Горько и досадно читать переписку Эккермана с его невестой. Ханхен не переставала удивляться: как это Гёте, который, со слов жениха, так благоволит к нему, ничего не может для него сделать? Эккерман всячески выгораживал своего благодетеля от обвинений в эгоизме, напоминал, что только по его настоянию ему, Эккерману, была присуждена Иенским университетом степень доктора, и т. д. Но докторская степень была бездоходна, а гонорар, полученный Эккерманом за редактирование юбилейного сборника по случаю пятидесятилетнего состояния Гёте на веймарской службе, оказался смехотворно ничтожным. Эккерман обнадеживал бедную Ханхен обещанной ему должностью помощника хранителя государственной библиотеки, как только таковая станет вакантной, но она все не освобождалась. Ханхен подыскивала для жениха скромные должности в Ганновере или в Блакеде. Но Эккерман уклонялся от всех ее предложений: его главный ресурс — «Разговоры с Гёте», которые его обогатят всенепременно, а завершить их возможно только в Веймаре, вблизи от великого друга.
Так продолжалась эта тягостная переписка двух помолвленных — семь лет с начала приезда Эккермана в Веймар, а всего со дня помолвки одиннадцать лет, — роман, возможный разве лишь в нищенствовавшей тогда Германии. Только в 1830 году, на обратном пути из Италии, Эккерман собрался с духом направить Гёте своего рода ультиматум, в котором ставил в известность своего высокого покровителя, что его дальнейшее пребывание в Веймаре станет невозможным, если он не будет обеспечен постоянным верным заработком. О том, что он собирается жениться, Эккерман не обмолвился и в этом письме…

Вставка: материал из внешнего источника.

-- ==== Sys2Proof/Syntax.lean ====
section
/-!
DEFINITION. The commands of the block: `Instr`, one constructor per row of spec/opcode_table.json, and the types of
their operands. Every constructor's first operand `dt` is the number of datum ticks since the step before it. A host
command's packet stands in a command queue of the state, so its row has no further operand; a row that stands for a
happening outside the control logic (a pin, a measurement, a decoded unit, a received frame) carries what is sensed,
measured, decoded or received.
-/
namespace Sys2Proof

/-- The port a register write came through (05 R138, R145). -/
inductive RegPort where
  | spi
  | twoWire
deriving DecidableEq, Repr

/-- One error as it reaches Tocsin (25 R679, R680): its class, place and address, and whether it was injected. -/
structure ErrIn where
  /-- Class, 0x01-0x0F (R679). -/
  cls : Nat
  /-- Level: 0 cell, 1 block, 2 region, 3 chip (R679). -/
  level : Nat
  /-- Region (R680). -/
  region : Nat
  /-- Block (R680). -/
  block : Nat
  /-- Master ID. -/
  master : Nat
  /-- Access type, 0-6 (05 mirror ACCESS). -/
  access : Nat
  /-- ADDR (R679). -/
  addr : Nat
  /-- The detail field of R699: syndrome and bank word index for classes 0x01 and 0x02. -/
  detail : Nat
  /-- The error was injected (R695). -/
  injected : Bool
deriving DecidableEq, Repr

/-- How far a two-wire transfer in progress had come when the target reset its state machine (06 R183, R187): no byte of it
concerned the target, bytes of a write transfer acknowledged so far (the pointer's two first), or bytes of a read transfer sent. -/
inductive TwPart where
  | address
  | write (bytes : List Byte)
  | read (count : Nat)
deriving DecidableEq, Repr

/-- An IEEE 1149.1 instruction on the TAP (08 R243): the four that DEBUG_LOCK leaves open, and every other. -/
inductive JtagInstr where
  | bypass
  | idcode
  | samplePreload
  | extest
  | other (code : Nat)
deriving DecidableEq, Repr


/-- A measurement over several windows or frames (14 R411, 16 R467, 17 R499; 19 R544). -/
structure Quality where
  /-- Level, 0.1 dBµV. -/
  level : Int := 0
  /-- CNR of FM and AM, MER of DAB and DRM, 0.1 dB. -/
  cnr : Int := 0
  /-- MP_res, fib_ok or fac_ok, %. -/
  pct : Nat := 0
  /-- MP_res, 0.1 %, rounded up. -/
  mpRes : Nat := 0
  /-- Mean offset, Hz. -/
  offset : Int := 0
  /-- USN, 0.1 dB. -/
  usn : Int := 0
  /-- EId, or 0. -/
  eid : Nat := 0
  /-- Service identifiers of a FAC. -/
  sids : List Nat := []
  /-- Synchronised with at least one good FIB or FAC. -/
  good : Bool := false
deriving DecidableEq, Repr

/-- What the standby watch receiver has decoded in a dwell (22 R616). -/
inductive WatchSeen where
  /-- FM: an error-free block at offset A or C′, at any bit-locked position, holds this PI (15 R430). -/
  | pi (word : Nat)
  /-- FM: a complete group of a stream, its four blocks as information word and quality (15 R424). -/
  | group (stream : Nat) (blocks : List (Nat × Nat))
  /-- DAB: the FIC of one frame: EId and Al of FIG 0/0, and the ASw flags of cluster 0xFF where FIG 0/19 gives them. -/
  | frame (eid : Nat) (al : Bool) (asw : Option Nat)
  /-- DRM: a good SDC: the service for which entity 6 shows the alarm announcement switched on, and the services of the signal. -/
  | sdc (alarm : Option Nat) (services : List Nat)
deriving DecidableEq, Repr

/-- An offer to the Field Book (19 "How entries are written"). -/
structure FbOffer where
  /-- Standard. -/
  std : Nat
  /-- Frequency, kHz; 0 where only a tie is offered. -/
  freq : Nat
  /-- Identifier, 0 unknown. -/
  id : Nat := 0
  /-- EId. -/
  eid : Option Nat := none
  /-- Level byte. -/
  level : Option Nat := none
  /-- Quality class of a check result. -/
  cls : Option Nat := none
  /-- Detail bytes: offset from byte 24, and value. -/
  detail : List (Nat × Nat) := []
  /-- Input hint. -/
  input : Option Nat := none
  /-- Regional mark. -/
  regional : Option Bool := none
  /-- Link set given by the host. -/
  link : Option Nat := none
  /-- Tie: standard and identifier of the other record. -/
  tie : Option (Nat × Nat) := none
  /-- Source bit 0-6. -/
  source : Nat
  /-- Datum time of the observation. -/
  time : Nat := 0
  /-- 0 no check result, 1 counted, 2 counted as a miss, 3 inconclusive (R543). -/
  check : Nat := 0
  /-- It marks entries with other identifiers stale (R529). -/
  station : Bool := false
deriving DecidableEq, Repr

/-- What a FIG or an SDC entity offers (16 R452, 17 R487). -/
structure FeedItem where
  /-- Standard. -/
  std : Nat
  /-- Frequency, kHz, or 0. -/
  freq : Nat
  /-- Identifier. -/
  id : Nat
  /-- EId, or 0. -/
  eid : Nat
  /-- Tie to this standard and identifier: a hard link (19 R530). -/
  tie : Option (Nat × Nat)
  /-- Schedule of 19 R526, or 0. -/
  sched : Nat
deriving DecidableEq, Repr

/-- A DAB subchannel (16 R450, R469). -/
structure DabSub where
  /-- SubChId. -/
  id : Nat
  /-- Start address. -/
  start : Nat
  /-- Size, CUs. -/
  size : Nat
  /-- Protection as R469 codes it. -/
  prot : Nat
  /-- Bitrate, kbit/s. -/
  rate : Nat
deriving DecidableEq, Repr

/-- A DAB service. -/
structure DabServ where
  /-- SId. -/
  sid : Nat
  /-- Data service. -/
  data : Bool
  /-- ECC, 0 unknown. -/
  ecc : Nat
  /-- CA. -/
  ca : Bool
  /-- Label with its character set. -/
  label : Option (Nat × List Byte)
deriving DecidableEq, Repr

/-- A DAB service component. -/
structure DabComp where
  /-- SId. -/
  sid : Nat
  /-- SCIdS. -/
  scids : Nat
  /-- TMId. -/
  tmid : Nat
  /-- ASCTy or DSCTy. -/
  typ : Nat
  /-- SubChId. -/
  subch : Option Nat
  /-- SCId. -/
  scid : Option Nat
  /-- Packet address. -/
  addr : Option Nat
  /-- CA. -/
  ca : Bool
deriving DecidableEq, Repr

/-- The content of a FIG that the device interprets (16 R450). -/
inductive FigBody where
  | ensemble (eid cif change occ : Nat) (al : Bool)
  | subs (next : Bool) (l : List DabSub)
  | servs (next : Bool) (l : List DabServ) (comps : List DabComp)
  | packets (next : Bool) (l : List (Nat × Nat × Nat))
  | globals (next : Bool) (l : List (Nat × Nat × Option Nat × Option Nat))
  | eccs (ens : Nat) (l : List (Nat × Nat))
  | apps (l : List (Nat × Nat × Nat))
  | fec (l : List (Nat × Nat))
  | support (l : List (Nat × Nat × List Nat))
  | switching (l : List (Nat × Nat × Nat × Nat))
  | feed (l : List FeedItem)
  | ensLabel (charset : Nat) (bytes : List Byte)
  | servLabel (sid charset : Nat) (bytes : List Byte)
  | other
deriving DecidableEq, Repr

/-- A FIG of a good FIB (16 R453). -/
structure Fig where
  /-- Type. -/
  typ : Nat
  /-- Extension. -/
  ext : Nat
  /-- C/N, OE and P/D in bits 0-2. -/
  flags : Nat
  /-- Bytes from the header byte on. -/
  bytes : List Byte
  /-- Content. -/
  body : FigBody
deriving DecidableEq, Repr

/-- One service of a FAC (17 R485). -/
structure DrmFacServ where
  /-- Service identifier. -/
  sid : Nat
  /-- Short Id. -/
  short : Nat
  /-- Data rather than audio. -/
  data : Bool
  /-- CA. -/
  ca : Bool
deriving DecidableEq, Repr

/-- The fields of a FAC that the device uses (17 R485). -/
structure DrmFac where
  /-- Robustness mode, 0-4. -/
  mode : Nat
  /-- Spectrum occupancy. -/
  occ : Nat
  /-- Long interleaving. -/
  long : Bool
  /-- Reconfiguration index. -/
  reconf : Nat
  /-- Points of the constellation of the MSC cells that the MSC mode names: 4, 16 or 64. -/
  msc : Nat
  /-- Points of the constellation of the SDC cells that the SDC mode names. -/
  sdc : Nat
  /-- Toggle flag. -/
  toggle : Bool
  /-- Its frame opens a superframe, so that the SDC stands in it. -/
  first : Bool
  /-- Services. -/
  servs : List DrmFacServ
deriving DecidableEq, Repr

/-- A service as the SDC describes it (17 R486, R501). -/
structure DrmServ where
  /-- Service identifier. -/
  sid : Nat
  /-- Short Id. -/
  short : Nat
  /-- 0 AAC, 1 xHE-AAC, 2 stream data, 3 packet data. -/
  typ : Nat
  /-- Stream. -/
  stream : Nat
  /-- Packet identifier. -/
  packet : Option Nat
  /-- Bit rate, bit/s ÷ 100. -/
  rate : Nat
  /-- Audio sampling rate code, 0xFF for data. -/
  arate : Nat
  /-- Mapping. -/
  mapping : Nat
  /-- User application type. -/
  app : Nat
  /-- Stream length and protection, as a number that changes when either does. -/
  prot : Nat
deriving DecidableEq, Repr

/-- What a good SDC holds (17 R486-R488, R497). -/
structure DrmSdc where
  /-- Services described. -/
  servs : List DrmServ
  /-- Offers of entities 3, 4 and 11. -/
  feed : List FeedItem
  /-- Service whose alarm announcement is switched on. -/
  alarm : Option Nat
  /-- utc of entity 8. -/
  utc : Option Nat
  /-- It opens the superframe at which an announced configuration applies. -/
  applies : Bool
deriving DecidableEq, Repr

Гёте тотчас же поспешил ему ответить. Он звал его в Веймар, обещая неотлагательно удовлетворить его пожелание. Возможность потерять Эккермана его взволновала. Ведь Гёте не раз говорил ему и при нем в кругу своих близких, что без Эккермана, без его деятельного, восторженного сочувствия, ему никогда не удастся окончить «второго Фауста» — как в свое время не удалось бы завершить «Годы учения Вильгельма Мейстера» без постоянного общения с Шиллером. По настоянию Гёте, обращенному к великой герцогине, Эккерман был назначен вторым воспитателем наследного принца Карла-Александра в помощь женевцу Сора. К тому же Мария Павловна обещала ему должность хранителя своей личной библиотеки, как только занятия с принцем окончатся. Жалованье, положенное новому воспитателю, было очень невелико, но все же давало Эккерману возможность обвенчаться с его невестой. В 1831 году Иоганна Бертрам, после тринадцати годов ожидания, стала госпожою Эккерман. Был ли их брак счастлив, неизвестно; одно достоверно: он был краток. В 1834 году Ханхен умерла родами, разрешившись младенцем мужеского пола. Пережив великого собеседника Эккермана, она так и не дождалась обнародования «Разговоров с Гёте», на которые ее муж возлагал все свои надежды, ожидая большого литературного и не меньшего материального успеха.
Смерть Гёте освободила Эккермана от запрета публиковать мемуары о великом поэте, мыслителе и человеке. Но он еще долго не мог приступить к их изданию. Гёте возложил в своем завещании на Эккермана и Римера обнародование его обширного литературного наследства в десяти томах, первый из которых содержал вторую часть «Фауста». Оплачивался этот кропотливый, самоотверженный труд достаточно скудно, и притом не по сдаче подготовленных томов, а по их распродаже, длившейся годами.
Только в 1835 году Эккерман справился с этим хоть и почетным, но крайне невыгодным заданием и мог приступить к переговорам с издателями о напечатании «Разговоров». В 1836 году они поступили на книжный рынок, изданные в двух томах книгопродавцем Брокгаузом.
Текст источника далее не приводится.